The widespread use of hydrocarbons in fuels causes their predominance among organic atmospheric pollutants, and petroleum products are the major source of anthropogenic hydrocarbon pollutants found in the atmosphere [1–3]. Total petroleum hydrocarbons (TPH) from fossil sources are not readily biodegradable as compared to biomass or soil organic matter, which have been demonstrated to be consumed during hydrocarbon degradation [4, 5]. Once deposited to the surface, hydrocarbons may persist and bioaccumulate in environmental media  and infiltrate into groundwater aquifers via leaching or into surface aquifers by runoff with severe effects on plants [7, 8], humans, and animals [9, 10]. Organic contaminants in roadside soils have been receiving considerable attention as a result of traffic intensity [1, 2, 11, 12]. Hydrocarbon deposition to ecosystems is of more complex nature, because it is influenced by meteorological and further peripheral conditions, like wind, geomorphology, road construction, buildings, or vegetation, resulting in atmospheric dilution, turbulent exchange, possible wind channeling, and so forth .
Apart from studies dealing with individual substances, TPH have been treated in the literature as one class of substances so far. However, as a diverse mix of numerous individual aliphatic hydrocarbons, components of petroleum products also behave individually in the environment. This consideration gives rise to our assumption that an investigation of translocation of TPH through and accumulation of TPH in environmental media must be based on their subdivision at least into fractions of substances with similar physical, chemical, and metabolic properties.
It is the aim of this study to prove the hypothesis that peripheral conditions, in particular vegetation, influence (I) amount and spatial variability of TPH in roadside soils and that the fractional composition of petroleum hydrocarbons changes with (II) distance from the road and (III) with soil depth.
2. Material and Methods
Soil samples were collected at distances of 1, 6–8, 15, 40, and 60 m and at depths from 0.5 to 15 cm in October 2010 from the Traktorostroiteley avenue in Kharkov (50°0′41′′N, 36°21′3′′E). Five replicates along a 100 m section at the windward and the leeward sides of the road, as referred to the long-term main wind direction (sides A and B, resp.), were sampled. A schematic map of the sampling location is given in Figure 1. At distances 3 of 8 m (windward side A) a single row of birch trees (distance between trees from 6 to 10 m) and 4 m (leeward side B) from the road a double row of maple trees (distance between trees from 4 to 6 m) were planted.
In addition, the Pushkinskaya street () and the M18 highway (pooled samples taken in October 2011, ) were taken into consideration for multivariate statistical analysis. An overview of the sampling sites is given in Table 1. The 60 m samples served as background level control. The soil type was Chernozem, developed on Loess at all sampling locations. The long-term mean annual precipitation in Kharkov is 520 mm, and the long-term mean annual temperature is 7.5°C. Plant litter and biomass are being removed from the surface twice per year in spring and in fall, and an organic soil horizon has not formed on top of the mineral mull horizon.

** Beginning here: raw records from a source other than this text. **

/-- The ring whose turn it is (R295): the first ready one after the ring served last. -/
def State.ringTurn (s : State) : Option Nat :=
  if s.domOn dKILN && s.actv .kiln 0 && s.b KILN_STAT_MOUNTED && !s.b FOOT_STAT_ACTIVE then
    ((List.range 16).map fun i => (s.kring + 1 + i) % 16).find? fun c => s.ringReady c
  else none

/-! ## Descriptors (R296, R299, R300) -/

/-- A row becomes free: it joins its bank's queue, or is retired once its WEAR has reached the limit (R299). -/
def State.freeRow (s : State) (c r : Nat) : State :=
  let s := s.modKslice c fun k => { k with used := k.used.filter (· != r) }
  if s.wearLimit ≤ (s.krow r).wear then (s.inc KILN_RETIRED_COUNT).raise .kiln 0 1
  else
    (s.modKslice c fun k => k.setQueue (r % 4) (k.queue (r % 4) ++ [r])).setF (KILN_FREE_FREE c) (s.f (KILN_FREE_FREE c) + 1)

/-- A WRITE or SEAL of another set abandons the open one (R296). -/
def State.openSet (s : State) (c set : Nat) : State :=
  match (s.kslice c).opened with
  | some g =>
    if g = set then s
    else
      (((s.kslice c).used.filter fun r => (s.krow r).set == g).foldl (fun s r => s.freeRow c r) s).modKslice c fun k => { k with opened := some set }
  | none => s.modKslice c fun k => { k with opened := some set }

/-- The bank queue that the next write takes (R299). -/
def KSlice.turn (k : KSlice) : Option Nat := ((List.range 4).map fun i => (k.next + i) % 4).find? fun b => !(k.queue b).isEmpty

/-- Place a copy of `data` beside the older ones (R296, R299); none: every queue is empty. -/
def State.placeRow (s : State) (c lrow set : Nat) (data : BitVec 512) : Option State :=
  let k := s.kslice c
  k.turn.bind fun b =>
    match k.queue b with
    | [] => none
    | r :: rest =>
      let wear := min 0xFFFFF ((s.krow r).wear + 1)
      let tag : BitVec 64 := BitVec.ofNat 64 (packBits [(wear, 20), (c, 4), (lrow, 18), (set, 16), (0, 6)])
      let s := { s with krows := Map.set {} s.krows r { data := data, tag := tag, crc := kCrc data tag } }
      let s := s.modKslice c fun k => { (k.setQueue b rest) with next := (b + 1) % 4, used := k.used ++ [r] }
      some (((s.setF (KILN_FREE_FREE c) (s.f (KILN_FREE_FREE c) - 1)).incRec KILN_WRITES 0x20).setF KILN_WEAR_MAX_WEAR
        (max (s.f KILN_WEAR_MAX_WEAR) wear))

/-- The checks a WRITE or SEAL must pass: its SET is newer than the sealed set (R295). -/
def State.setOk (s : State) (c set : Nat) : Bool := !(s.kslice c).hasSet || newer set (s.f (KILN_SEAL_SET c))

/-- The slice has the logical row: a WRITE names one from 1 on, a READ the seal row too (R301). -/
def State.lrowOk (s : State) (c first l : Nat) : Bool := decide (first ≤ l) && decide (l < 16 * s.f (KILN_SLICE_SIZE16 c))

/-- A WRITE or SEAL writes its row: the status code (R296, R300); none: its data waits for a held word. -/
def State.kilnPut (s : State) (c lrow set addr : Nat) : State × Option Nat :=
  let s := s.openSet c set
  if s.b (KILN_FREE_BUDGET c) then (s, some ksBUDGET)
  else
    match s.engRead iENGINE (addr / 64 * 64) 64 with
    | .done s .ok bs =>
      match s.placeRow c lrow set (lineOfBytes bs) with
      | some s => (s, some ksOK)
      | none => ((s.setF (KILN_FREE_BUDGET c) 1).raise .kiln 0 0, some ksBUDGET)
    | .done s .. => (s, some ksSOURCE)
    | .wait s => (s, none)

/-- SET becomes the sealed set; every copy that is authoritative no more becomes free (R296). -/
def State.kilnSealed (s : State) (c set : Nat) : State :=
  let used := (s.kslice c).used
  let gone := used.filter fun r => s.authRow used (s.krow r).lrow set != some r
  let s := gone.foldl (fun s r => s.freeRow c r) s
  (s.modKslice c fun k => { k with hasSet := true, opened := none }).setF (KILN_SEAL_SET c) set
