-- ==== Sys2Proof/Machine/RegAccess.lean ====
section
/-! DEFINITION. Writes of register pages (R9, R10, R407, R564–R572), disabling and enabling a block, and the whole access to a
register page (R27, R453, R566–R568, R575). -/

namespace Sys2Proof.Machine
open Sys2Proof

/-! ## Disable, force, enable (R571, R572) -/

/-- Requests that a memory channel holds. -/
def State.memHeld (s : State) (n : Nat) : List MemReq := s.memq.filter fun q => q.chan == n

/-- The reply to a request of a memory channel leaves by its gateway; none where it finds no room. -/
def State.memReply (s : State) (n : Nat) (q : MemReq) (st : Status) (d : List (BitVec 64)) : Option State :=
  s.inject (mgwRouter (n / 6)) .gw
    (match q.data with
     | some _ => .writeAck (rspOf q.head st)
     | none => .readRsp (rspOf q.head st) d)

/-- The requests a channel still holds are answered DOMAIN_OFF and counted (R371); the replies that find no room leave later. -/
def State.memRefuse (s : State) (n : Nat) : State :=
  let k := ((s.memHeld n).filter fun q => q.res.isNone).length
  let s := (s.add (DISCARD_COUNT .mem n) k)
  let s := { s with memq := s.memq.map fun (q : MemReq) => if q.chan = n ∧ q.res.isNone then { q with res := some (.domainOff, []) } else q }
  (s.memHeld n).foldl (fun s q =>
    match s.memReply n q (q.res.getD (.domainOff, [])).1 (q.res.getD (.domainOff, [])).2 with
    | some s' => { s' with memq := s'.memq.erase q }
    | none => s) s

/-- The work that a draining CLU page waits for is done (R578): no cold unit outstanding and every tile at EN = 0. -/
def State.cluIdle (s : State) (c : Nat) : Bool :=
  s.f (CLU_COLD_OUT_UNITS c) == 0 && (clusterTiles c).all fun t => !s.en .tile t

/-- EN reads 0 and DRAINING clears. -/
def State.blockOff_ (s : State) (b : Block) (i : Nat) : State := (s.setF (PAGE_EN b i) 0).setF (PAGE_DRAINING b i) 0

/-- A draining block completes where the work its chapter names is done (R571). -/
def State.blockCheck (s : State) (b : Block) (i : Nat) : State :=
  if !s.draining b i then s
  else
    match b with
    | .tile => s.tileDrainCheck i
    | .tie => if s.tieIdle i then s.tieOff i else s
    | .host => s.hostCheck
    | .mem => if (s.memHeld i).isEmpty then s.blockOff_ .mem i else s
    | .clu => if s.cluIdle i then s.blockOff_ .clu i else s
    | .rt => if s.rtBusy i then s else s.blockOff_ .rt i
    | .spi => if s.spi.queue.isEmpty then s.blockOff_ .spi i else s
    | .csi => s.portCheck b i
    | .aer => s.portCheck b i
    | .t1s => s.portCheck b i
    | _ => s.blockOff_ b i

/-- EN = 0 written to an active block (R571, step 1). -/
def State.blockDisable (s : State) (b : Block) (i : Nat) : State :=
  if !s.actv b i then s
  else
    match b with
    | .tile => s.tileDisable i
    | .tie => s.tieDisable i
    | .rt => s.rtDisable i
    | .host => s.hostDisable
    | .kiln => s.kilnDisable
    | .csi => s.portDisable b i
    | .aer => s.portDisable b i
    | .t1s => s.portDisable b i
    | .mem => (s.setF (PAGE_DRAINING .mem i) 1).blockCheck .mem i
    | .clu => (s.setF (PAGE_DRAINING .clu i) 1).blockCheck .clu i
    | .spi => (s.setF (PAGE_DRAINING .spi i) 1).blockCheck .spi i
    | .gpio => (s.blockOff_ .gpio i).gpioSync
    | _ => s.blockOff_ b i

/-- The forced path (R571, steps 2 and 3): the remaining work is discarded, DRAIN_FORCED set and the disable completed. -/
def State.blockForce (s : State) (b : Block) (i : Nat) : State :=
  let s := s.raise b i 30
  match b with
  | .tile => s.tileForce i
  | .tie => s.tieForce i
  | .host => s.hostForce
  | .kiln => (s.kilnAbandon true).kilnDisable
  | .csi => s.portForce b i
  | .aer => s.portForce b i
  | .t1s => s.portForce b i
  | .mem => (s.memRefuse i).blockOff_ .mem i
  | .clu =>
    let ts := (clusterTiles i).filter fun t => s.en .tile t
    let s := ts.foldl (fun s t => (s.raise .tile t 30).tileForce t) s
    (s.add (DISCARD_COUNT .clu i) ts.length).blockOff_ .clu i
  | .spi =>
    let n := s.spi.queue.length
    ((({ s with spi := { s.spi with queue := [], await := none, readLeft := 0 } }).setF SPI_STAT_BUSY 0).add (DISCARD_COUNT .spi i) n).blockOff_ .spi i
  | _ => s.blockOff_ b i

/-- EN = 1 written to an idle block (R572), with the checks of its chapter. -/
def State.blockEnable (s : State) (b : Block) (i : Nat) : State :=
  if s.en b i then s
  else
    match b with
    | .tile => s.tileEnable i
    | .host => s.hostEnable
    | .kiln => s.kilnEnable
    | .crc => s.crcEnable i
    | .csi => s.portEnable b i
    | .aer => s.portEnable b i
    | .t1s => s.portEnable b i
    | .gpio => (s.setF (PAGE_EN .gpio i) 1).gpioSync
    | _ => s.setF (PAGE_EN b i) 1

/-- A write of CTRL (R571, R572 and the header statements of the blocks). -/
def State.ctrlWrite (s : State) (b : Block) (i v : Nat) : State :=
  let (en, force) := (bitAt v 0, bitAt v 1 && b.info.force)
  if b.info.enFixed then s
  else
    let s :=
      if s.draining b i then (if force then s.blockForce b i else s)
      else if s.en b i then (if force then s.blockForce b i else if en then s else s.blockDisable b i)
      else if en then s.blockEnable b i else s
    if b = .tie ∧ bitAt v 2 ∧ s.en .tie i then s.sendToken i
    else s

/-- The interrupt bits of a page: ORPHAN lies on TIE0 and WIPED on CLU0 alone (R343, R401). -/
def pageInts (b : Block) (i : Nat) : Nat :=
  match b with
  | .tie => if i = 0 then b.info.ints else b.info.ints &&& 0xFFFFFFBF
  | .clu => if i = 0 then b.info.ints else b.info.ints &&& 0xFFFFDFFF
  | _ => b.info.ints

/-! ## Plain writes (R9, R10, R569) -/

/-- A write of a register with no meaning of its own: each field by its access code. RWD fields take it only where `fields` says
that configuration is open, and a rejected write is reported. -/
def State.plainWriteIf (s : State) (b : Block) (i o v : Nat) (cfg : Bool) : State :=
  let a := b.base i + o
  let cur := (s.rd a).toNat
  let fs := b.fieldsAt o
  let new := fs.foldl (fun n (f : FieldRow) =>
    match f.acc with
    | .rw => putBits n f.hi f.lo (bits v f.hi f.lo)
    | .rwd => if cfg then putBits n f.hi f.lo (bits v f.hi f.lo) else n
    | .w1c => putBits n f.hi f.lo (bits cur f.hi f.lo - (bits cur f.hi f.lo &&& bits v f.hi f.lo))
    | _ => n) cur
  let s' := s.wr a (BitVec.ofNat 32 new)
  if !cfg && fs.any fun f => f.acc == .rwd && bits v f.hi f.lo != bits cur f.hi f.lo then s'.cfgReject b i o else s'

/-- The same by the page's EN (R569). -/
def State.plainWrite (s : State) (b : Block) (i o v : Nat) : State := s.plainWriteIf b i o v (!s.en b i)

/-- A register of a routing table (R407): written only while EN = 0 or the gateway is held; any other write is ignored, and
reported as an RWD rejection where it would change the value (R569). -/
def State.tableWrite (s : State) (b : Block) (i o v : Nat) (open_ : Bool) : State :=
  let s' := s.plainWriteIf b i o v true
  if open_ then s' else if s'.rd (b.base i + o) = s.rd (b.base i + o) then s else s.cfgReject b i o

/-- Add each 16-bit half of `v` to a pair of counters that the firmware counts by writes (R169, R313). -/
def State.countWrite (s : State) (hi lo : Loc) (v : Nat) : State := (s.add hi (v / 65536)).add lo (v % 65536)

/-! ## Registers with a meaning of their own -/

/-- BOOT registers (R478–R483, R509). -/
def State.bootWrite (s : State) (o v : Nat) : State :=
  match o with
  | 0x040 => s.bootCmd v
  | 0x04C => s.recClear v
  | 0x050 => s.baseWrite 0 v
  | 0x054 => s.baseWrite 1 v
  | 0x058 => s.baseWrite 2 v
  | 0x05C => s.baseWrite 3 v
  | 0x068 =>
    let s := if bitAt v 0 then s.footEnter else s
    if bitAt v 1 then s.footLeave else s
  | o => if 0x100 ≤ o then s.recWrite ((o - 0x100) / 4) (BitVec.ofNat 32 v) else s.plainWrite .boot 0 o v

/-- TMR registers (R199, R227, R230, R529–R533): a write to channel 0 is ignored while the step controller owns it. -/
def State.tmrWrite (s : State) (o v : Nat) : State :=
  if 0x100 ≤ o ∧ o < 0x120 ∧ s.stepOwns 0 then s
  else
  match o with
  | 0x054 => s.tbOffset (BitVec.ofNat 32 v)
  | 0x05C => s.tmrArmMulti (v % 65536)
  | 0x400 => s.stepCtrl v
  | 0x41C => s.startHi v
  | o =>
    let s := s.plainWrite .tmr 0 o v
    if 0x100 ≤ o ∧ o < 0x300 ∧ o % 32 = 0 then
      let k := (o - 0x100) / 32
      let s := if bitAt v 1 then s.tmrStop k else s
      if bitAt v 0 then s.tmrArm k else s
    else s

/-- SEC registers (R552, R554). -/
def State.secWrite (s : State) (o v : Nat) : State :=
  match o with
  | 0x048 => s.plainWrite .sec 0 o (if s.fuse.lc = 1 ∨ s.fuse.lc = 4 then v else v ||| 1)
  | 0x04C =>
    s.plainWrite .sec 0 o (if (s.fuse.lc = 3 ∨ s.fuse.lc = 5) ∧ s.b SEC_WDOG_EN then v % 2 ^ 31 + 2 ^ 31 else v)
  | 0x050 => if bitAt v 0 then s.secKick else s
  | o => s.plainWrite .sec 0 o v

/-- FWC registers (R454–R459, R472, R474). -/
def State.fwcWrite (s : State) (o v : Nat) : State :=
  let locked := s.b FWC_FW_LOCK_LOCK
  if o = 0x048 then (if bitAt v 0 then s.fwLock else s)
  else if o = 0x050 then
    (if locked ∨ pageOf (s.f FWC_FWP_IDX_PAGE * 0x1000) = none then s else s.setFwMask (s.f FWC_FWP_IDX_PAGE) (BitVec.ofNat 24 v))
  else if o = 0x060 ∨ (0x400 ≤ o ∧ o < 0x600) then (if locked then s else s.plainWrite .fwc 0 o v)
  else if 0x100 ≤ o ∧ o < 0x14C then (if bitAt v 0 then s.coreRelease ((o - 0x100) / 4) else s)
  else if 0x200 ≤ o ∧ o < 0x24C then
    let k := (o - 0x200) / 4
    let s := if bitAt v 0 then s.kick k else s
    if bitAt v 1 then s.crashBegin k 3 else s
  else s.plainWrite .fwc 0 o v

/-- CLU registers (R62, R169, R195, R313, R392–R394, R461, R465). -/
def State.cluWrite (s : State) (c o v : Nat) : State :=
  let cfg := !s.en .clu c
  let rwd := fun (cur : Nat) (g : State → State) =>
    if cfg then g s else if cur = v then s else s.cfgReject .clu c o
  match o with
  | 0x20C => if bitAt v 0 then s.coldAge c else s
  | 0x234 => s.countWrite (CLU_PROMO_STAT_DEMOTED c) (CLU_PROMO_STAT_PROMOTED c) v
  | 0x280 => if bitAt v 31 then s.wr (CLU_THR_FAULT c).addr (regReset (CLU_THR_FAULT c).addr) else s
  | 0x2A8 => s.countWrite (CLU_KILN_STAT_ABANDONED c) (CLU_KILN_STAT_SEALED c) v
  | 0x31C =>
    let cur := (s.rd (CLU_RETIRE_BANK c).addr).toNat
    if cfg then s.retireShm c (v % 65536) else if cur % 65536 = v % 65536 then s else s.cfgReject .clu c o
  | 0x320 => rwd (s.rd (CLU_RETIRE_T0 c).addr).toNat fun s => if s.retireOk c 0 v then s.retireTile c 0 v else s
  | 0x324 => rwd (s.rd (CLU_RETIRE_T1 c).addr).toNat fun s => if s.retireOk c 1 v then s.retireTile c 1 v else s
  | 0x328 => if c = 0 then s.secWinWrite v else s
  | 0x408 => s.hodCmd c v
  | o =>
    if 0x440 ≤ o ∧ o < 0x480 then s.readyEdge (s.plainWrite .clu c o v) c
    else if 0x600 ≤ o ∧ o < 0x680 ∧ o % 32 = 0 then s.mseWrite c ((o - 0x600) / 32) v
    else s.plainWrite .clu c o v

/-- TILE registers (R50, R60, R311, R384, R392, R400). -/
def State.tileRegWrite (s : State) (t o v : Nat) : State :=
  let cfg := !s.en .tile t
  if o = 0x484 then s.lfsrWrite t v
  else if o = 0x490 then s.statClr t (v % 65536)
  else if o = 0x2B8 then s.dirWrite t (BitVec.ofNat 32 v)
  else if o = 0x30C then
    let s := if bitAt v 30 then s.pendDone t else s
    if bitAt v 29 then s.pendFail t else s
  else if o = 0x368 ∧ cfg then s.retireSyn t (v % 256)
  else if 0x328 ≤ o ∧ o < 0x348 ∧ cfg then s.retireRegion t ((o - 0x328) / 4) v
  else s.plainWrite .tile t o v

/-- T1S registers (R407, R416). -/
def State.t1sWrite (s : State) (p o v : Nat) : State :=
  if (0x100 ≤ o ∧ o < 0x180) ∨ (0x200 ≤ o ∧ o < 0x300) then s.tableWrite .t1s p o v (s.tableOpen (6 + p))
  else
    let s := s.plainWrite .t1s p o v
    if 0x800 ≤ o ∧ o % 256 = 8 ∧ bitAt v 15 then s.actSend p ((o - 0x800) / 256) else s

/-- TIE registers (R347): the chip-wide ones lie on TIE0 alone, and a worker's torus is read-only. -/
def State.tieWrite (s : State) (p o v : Nat) : State :=
  if 0x100 ≤ o ∧ p ≠ 0 then s
  else if o = 0x100 then
    (if s.isManager then (s.plainWrite .tie 0 o v).setF (TIE_TORUS_SET 0) 1 else s)
  else
    let s := s.plainWrite .tie p o v
    if o = 0x104 then s.orphanSync else s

|Vehicles per hour, medium values from October 2010, 2according to Arbeitsgemeinschaft Boden , arithmetic mean values ± standard deviation. |
The samples were air-dried immediately after sampling to prevent microbial degradation of hydrocarbons. Total element concentrations were determined using energy-dispersive X-ray fluorescence spectroscopy (x-supreme EDXRF analyser, Oxford Instruments, UK). Total soil carbon was determined by dry combustion with O2 at 1050°C using a CNS Analyser (Elementar, Germany). Carbonates were determined volumetrically as CO2 after HCl treatment. Soil organic carbon was determined by subtraction of carbonate-C from total C.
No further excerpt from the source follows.